** Opening Supplied material block **
-- ==== Sys2Proof/Certificates/Slice0/Obligations.lean ====
section
/-!
DEFINITION. Certificates/Slice0/Obligations.lean: the statements for the provers. A docstring names the rule of spec/ that a
statement formalises; where a statement rests on one of the spec's own decisions or inferences, or on a choice of this model,
the docstring says so.
-/

open Sys2Proof Sys2Proof.Machine

/-! ## Encoding -/

/-- Decode and encode agree: the words that decode to an instruction are exactly its own word (30_encoding.md sections 1 and 2;
that 0, 1 and 2 are legal in the digits of absent parameters is the spec's decision D5). -/
def Obligations.DecodeEncodeAgree : Prop :=
  ∀ (w : Int) (i : Instr), decode w = .ok i ↔ encode i = w

/-- The legal words are exactly 10000*c + 1000*b + 100*a + op with a, b, c at most 2 and op one of the ten opcodes
(30_encoding.md section 2; the spec's decisions D4 and D5). -/
def Obligations.LegalWordsAreTheTenOpcodesWithLegalModes : Prop :=
  ∀ w : Int, (∃ i, decode w = .ok i) ↔
    ∃ a b c op : Nat, a ≤ 2 ∧ b ≤ 2 ∧ c ≤ 2 ∧ op ∈ [1, 2, 3, 4, 5, 6, 7, 8, 9, 99] ∧
      w = 10000 * c + 1000 * b + 100 * a + op

/-- Words written out from the examples of 30_encoding.md (sections 1 and 2) and 95_test_vectors.md 2.1, one for each
opcode, decode to the instructions they stand for. -/
def Obligations.SpecWordsDecode : Prop :=
  decode 11101 = .ok (.add .immediate .immediate .immediate) ∧
  decode 1002 = .ok (.mul .position .immediate .position) ∧
  decode 20203 = .ok (.inp .relative .position .relative) ∧
  decode 204 = .ok (.out .relative .position .position) ∧
  decode 2105 = .ok (.jt .immediate .relative .position) ∧
  decode 1006 = .ok (.jf .position .immediate .position) ∧
  decode 21107 = .ok (.lt .immediate .immediate .relative) ∧
  decode 1008 = .ok (.eq .position .immediate .position) ∧
  decode 209 = .ok (.arb .relative .position .position) ∧
  decode 22299 = .ok (.halt .relative .relative .relative) ∧
  decode 0 = .error .unknownOpcode ∧ decode 30000 = .error .unknownOpcode ∧
  decode 303 = .error .badMode ∧ decode 99999 = .error .badMode ∧
  decode (-1) = .error .wordRange ∧ decode 100001 = .error .wordRange

/-- R66: the length of an instruction is fixed by its opcode: 1 for HALT, 2 for IN, OUT, ARB, 3 for JT, JF and 4 for the rest;
and every instruction that completes, other than HALT and a jump that is taken, leaves PC just behind its last cell. -/
def Obligations.LengthIsFixedByOpcode : Prop :=
  (∀ i : Instr, i.opcode.length =
    (if i.opcode.number = 99 then 1
     else if i.opcode.number = 3 ∨ i.opcode.number = 4 ∨ i.opcode.number = 9 then 2
     else if i.opcode.number = 5 ∨ i.opcode.number = 6 then 3 else 4)) ∧
  (∀ (i : Instr) (s t : State), fetchInstr s = .ok i → step s = .next t → t.fault = none →
    i.opcode ≠ .halt → (i.opcode = .jt → (resolve s 1 i.mode1).value = 0) →
    (i.opcode = .jf → (resolve s 1 i.mode1).value ≠ 0) → t.pc = s.pc + i.opcode.length)

/-- A line of the assembler notation with the right number of operands assembles to as many cells as the instruction has: the
first is the word of the line's opcode whose modes are those of the operands in parameter order, position where the opcode has
no such parameter, and so a canonical word; the others are the raw operands in the same order. A line of data assembles to its
integers as they stand (30_encoding.md section 3; the notation is the spec's decision D9). -/
def Obligations.AssembledLineIsCanonical : Prop :=
  (∀ (op : Opcode) (ps : List AsmOperand), (AsmLine.instr op ps).wf = true →
    (assemble (.instr op ps)).length = op.length ∧
    (assemble (.instr op ps)).tail = ps.map (·.raw) ∧
    ∃ (w : Int) (i : Instr), (assemble (.instr op ps)).head? = some w ∧ decode w = .ok i ∧
      i = op.instr ((ps.map (·.mode)).getD 0 .position) ((ps.map (·.mode)).getD 1 .position)
        ((ps.map (·.mode)).getD 2 .position) ∧
      i.opcode = op ∧ i.canonical = true) ∧
  (∀ values : List Int, assemble (.data values) = values)

/-- The modes of parameters an opcode does not have have no effect when the instruction is executed (30_encoding.md section 2,
the spec's decision D5; 40_cycle_and_operands.md section 2). -/
def Obligations.UnusedModeDigitsHaveNoEffect : Prop :=
  ∀ (m1 m2 m3 n1 n2 n3 : Mode) (s : State),
    exec (.inp m1 m2 m3) s = exec (.inp m1 n2 n3) s ∧
    exec (.out m1 m2 m3) s = exec (.out m1 n2 n3) s ∧
    exec (.arb m1 m2 m3) s = exec (.arb m1 n2 n3) s ∧
    exec (.jt m1 m2 m3) s = exec (.jt m1 m2 n3) s ∧
    exec (.jf m1 m2 m3) s = exec (.jf m1 m2 n3) s ∧
    exec (.halt m1 m2 m3) s = exec (.halt n1 n2 n3) s

/-! ## The step and the fatal conditions -/

/-- A step of a RUNNING machine whose word at PC decodes is the execution of that instruction: nothing is added around it
(40_cycle_and_operands.md section 1). -/
def Obligations.StepRunsDecodedInstruction : Prop :=
  ∀ (s : State) (i : Instr), s.status = .running → decode (s.mem.read s.pc) = .ok i → step s = exec i s

/-- A word in range whose opcode field names no instruction raises code 1, whatever its mode digits; the record holds the word,
its opcode field, PC and RB (60_exceptions.md section 1; the number is the spec's decision D8, and that nothing else changes
its decision D7). -/
def Obligations.UnknownOpcodeFaults : Prop :=
  causeCode .unknownOpcode = 1 ∧
  ∀ s : State, s.status = .running → 0 ≤ s.mem.read s.pc → s.mem.read s.pc ≤ 99999 →
    (s.mem.read s.pc % 100 ∉ ([1, 2, 3, 4, 5, 6, 7, 8, 9, 99] : List Int)) →
    step s = .next (s.withRecord ⟨.unknownOpcode, s.mem.read s.pc, s.mem.read s.pc % 100, s.pc, s.rb⟩)

/-- A word in range with one of the ten opcodes and a mode digit above 2, of any of the three parameters, raises code 2
(60_exceptions.md section 1; that digits of absent parameters are checked is the spec's decision D5, the number its decision D8,
and that nothing else changes its decision D7). -/
def Obligations.BadModeFaults : Prop :=
  causeCode .badMode = 2 ∧
  ∀ s : State, s.status = .running → 0 ≤ s.mem.read s.pc → s.mem.read s.pc ≤ 99999 →
    (s.mem.read s.pc % 100 ∈ ([1, 2, 3, 4, 5, 6, 7, 8, 9, 99] : List Int)) →
    (2 < s.mem.read s.pc / 100 % 10 ∨ 2 < s.mem.read s.pc / 1000 % 10 ∨ 2 < s.mem.read s.pc / 10000 % 10) →
    step s = .next (s.withRecord ⟨.badMode, s.mem.read s.pc, s.mem.read s.pc % 100, s.pc, s.rb⟩)

/-- A word below 0 or above 99999 raises code 3, and the record's opcode is the whole word (60_exceptions.md section 1; the
spec's decisions D4, D7, D8 and D18). -/
def Obligations.WordOutOfRangeFaults : Prop :=
  causeCode .wordRange = 3 ∧
  ∀ s : State, s.status = .running → (s.mem.read s.pc < 0 ∨ 99999 < s.mem.read s.pc) →
    step s = .next (s.withRecord ⟨.wordRange, s.mem.read s.pc, s.mem.read s.pc, s.pc, s.rb⟩)

/-- IN on an empty queue raises code 4 and changes nothing else; only IN on an empty queue raises it; and HALT does not object
to input left over (60_exceptions.md section 1; the spec's decisions D7 and D8). -/
def Obligations.InputStarvationFaults : Prop :=
  causeCode .inputStarvation = 4 ∧
  (∀ (m1 m2 m3 : Mode) (s : State), s.status = .running → decode (s.mem.read s.pc) = .ok (.inp m1 m2 m3) → s.inq = [] →
    step s = .next (s.withRecord ⟨.inputStarvation, s.mem.read s.pc, 3, s.pc, s.rb⟩)) ∧
  (∀ (s t : State) (f : FaultRecord), s.status = .running → step s = .next t → t.fault = some f →
    f.cause = .inputStarvation → s.inq = [] ∧ ∃ m1 m2 m3, decode (s.mem.read s.pc) = .ok (.inp m1 m2 m3)) ∧
  (∀ (m1 m2 m3 : Mode) (s : State), s.status = .running → decode (s.mem.read s.pc) = .ok (.halt m1 m2 m3) →
    ∃ t, step s = .next t ∧ t.status = .halted ∧ t.inq = s.inq)

/-- Raising a fatal condition changes nothing but FAULT, whose record is the one of the state before, and the machine is then
FAULTED; HALTED stays false (60_exceptions.md section 2; the spec's decision D7). -/
def Obligations.FaultEntryIsPrecise : Prop :=
  ∀ s t : State, step s = .next t → t.fault ≠ none →
    (∃ c, t = { s with fault := some (faultRecord c s) }) ∧ t.status = .faulted ∧ t.halted = false ∧ t.pc = s.pc

/-- Codes 1 to 4 are the complete list on this hardware: no step raises code 5 (60_exceptions.md section 1 with the spec's
decision D2, CELL_RANGE all of the integers). -/
def Obligations.CodeFiveNeverOccurs : Prop :=
  ∀ (s t : State) (f : FaultRecord), step s = .next t → t.fault = some f →
    causeCode f.cause ∈ [1, 2, 3, 4]

/-- A step is enabled exactly in RUNNING, and then it has exactly one of three outcomes: it completes, it halts, or it raises
(40_cycle_and_operands.md section 1; 70_reset_and_hazards.md section 4). -/
def Obligations.RunningMachineAlwaysSteps : Prop :=
  ∀ s : State,
    ((∃ t, step s = .next t) ↔ s.status = .running) ∧
    (∀ t, step s = .next t →
      (t.status = .running ∨ t = { s with halted := true } ∨ ∃ f, t = { s with fault := some f }))

/-- HALTED and FAULTED have no step, and a run there changes nothing (10_state.md section 4; that `step` answers a fault outcome
named after the status is this model's choice, log entry 3). -/
def Obligations.NoStepAfterTheEnd : Prop :=
  (∀ s : State, s.fault = none → s.halted = true →
    s.status = .halted ∧ step s = .fault .halted ∧ ∀ n, run n s = s) ∧
  (∀ (s : State) (f : FaultRecord), s.fault = some f →
    s.status = .faulted ∧ step s = .fault (.faulted f) ∧ ∀ n, run n s = s)

/-- What a step does to M, PC, RB, HALTED and FAULT, what it appends to OUTQ and how many entries it takes from INQ depend
only on M, PC, RB and the head of INQ (40_cycle_and_operands.md section 1; 10_state.md section 6). -/
def Obligations.StepDependsOnMemoryPcRbAndInputHead : Prop :=
  ∀ s s' t : State, s'.status = .running → s'.mem = s.mem → s'.pc = s.pc → s'.rb = s.rb → s'.inq.head? = s.inq.head? →
    step s = .next t →
    ∃ t' out k, step s' = .next t' ∧ t'.mem = t.mem ∧ t'.pc = t.pc ∧ t'.rb = t.rb ∧ t'.halted = t.halted ∧
      t'.fault = t.fault ∧ t.outq = s.outq ++ out ∧ t'.outq = s'.outq ++ out ∧
      t.inq = s.inq.drop k ∧ t'.inq = s'.inq.drop k

/-! ## The ten instructions: encoding, result, frame, completion -/

/-- R100: ADD. -/
def Obligations.AddStoresTheSum : Prop :=
  (∀ m1 m2 m3 : Mode,
    decode (10000 * m3.toDigit + 1000 * m2.toDigit + 100 * m1.toDigit + 1) = .ok (.add m1 m2 m3) ∧
    (Instr.add m1 m2 m3).opcode.length = 4) ∧
  ∀ (m1 m2 m3 : Mode) (s : State), ∃ t, exec (.add m1 m2 m3) s = .next t ∧ t.pc = s.pc + 4 ∧
    storesOnly s t (resolve s 3 m3).addr ((resolve s 1 m1).value + (resolve s 2 m2).value) ∧ sameRegisters s t

/-- R101: MUL. -/
def Obligations.MulStoresTheProduct : Prop :=
  (∀ m1 m2 m3 : Mode,
    decode (10000 * m3.toDigit + 1000 * m2.toDigit + 100 * m1.toDigit + 2) = .ok (.mul m1 m2 m3) ∧
    (Instr.mul m1 m2 m3).opcode.length = 4) ∧
  ∀ (m1 m2 m3 : Mode) (s : State), ∃ t, exec (.mul m1 m2 m3) s = .next t ∧ t.pc = s.pc + 4 ∧
    storesOnly s t (resolve s 3 m3).addr ((resolve s 1 m1).value * (resolve s 2 m2).value) ∧ sameRegisters s t

/-- IN with an entry in INQ: the oldest entry is stored and removed and nothing else changes but PC (42_input_output.md, opcode
3; the queue is judged at the instant of execution, the spec's decision D14). -/
def Obligations.InStoresTheOldestInput : Prop :=
  (∀ m1 m2 m3 : Mode,
    decode (10000 * m3.toDigit + 1000 * m2.toDigit + 100 * m1.toDigit + 3) = .ok (.inp m1 m2 m3) ∧
    (Instr.inp m1 m2 m3).opcode.length = 2) ∧
  ∀ (m1 m2 m3 : Mode) (s : State) (v : Int) (rest : List Int), s.inq = v :: rest →
    ∃ t, exec (.inp m1 m2 m3) s = .next t ∧ t.pc = s.pc + 2 ∧ t.inq = rest ∧
      storesOnly s t (resolve s 1 m1).addr v ∧
      t.rb = s.rb ∧ t.outq = s.outq ∧ t.halted = s.halted ∧ t.fault = s.fault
** Closing Supplied material block **
**Work request:** Looking at the listing above, which lines hold "completes"? Copy every such line.

**Reply:**
and every instruction that completes, other than HALT and a jump that is taken, leaves PC just behind its last cell. -/
/-- A step is enabled exactly in RUNNING, and then it has exactly one of three outcomes: it completes, it halts, or it raises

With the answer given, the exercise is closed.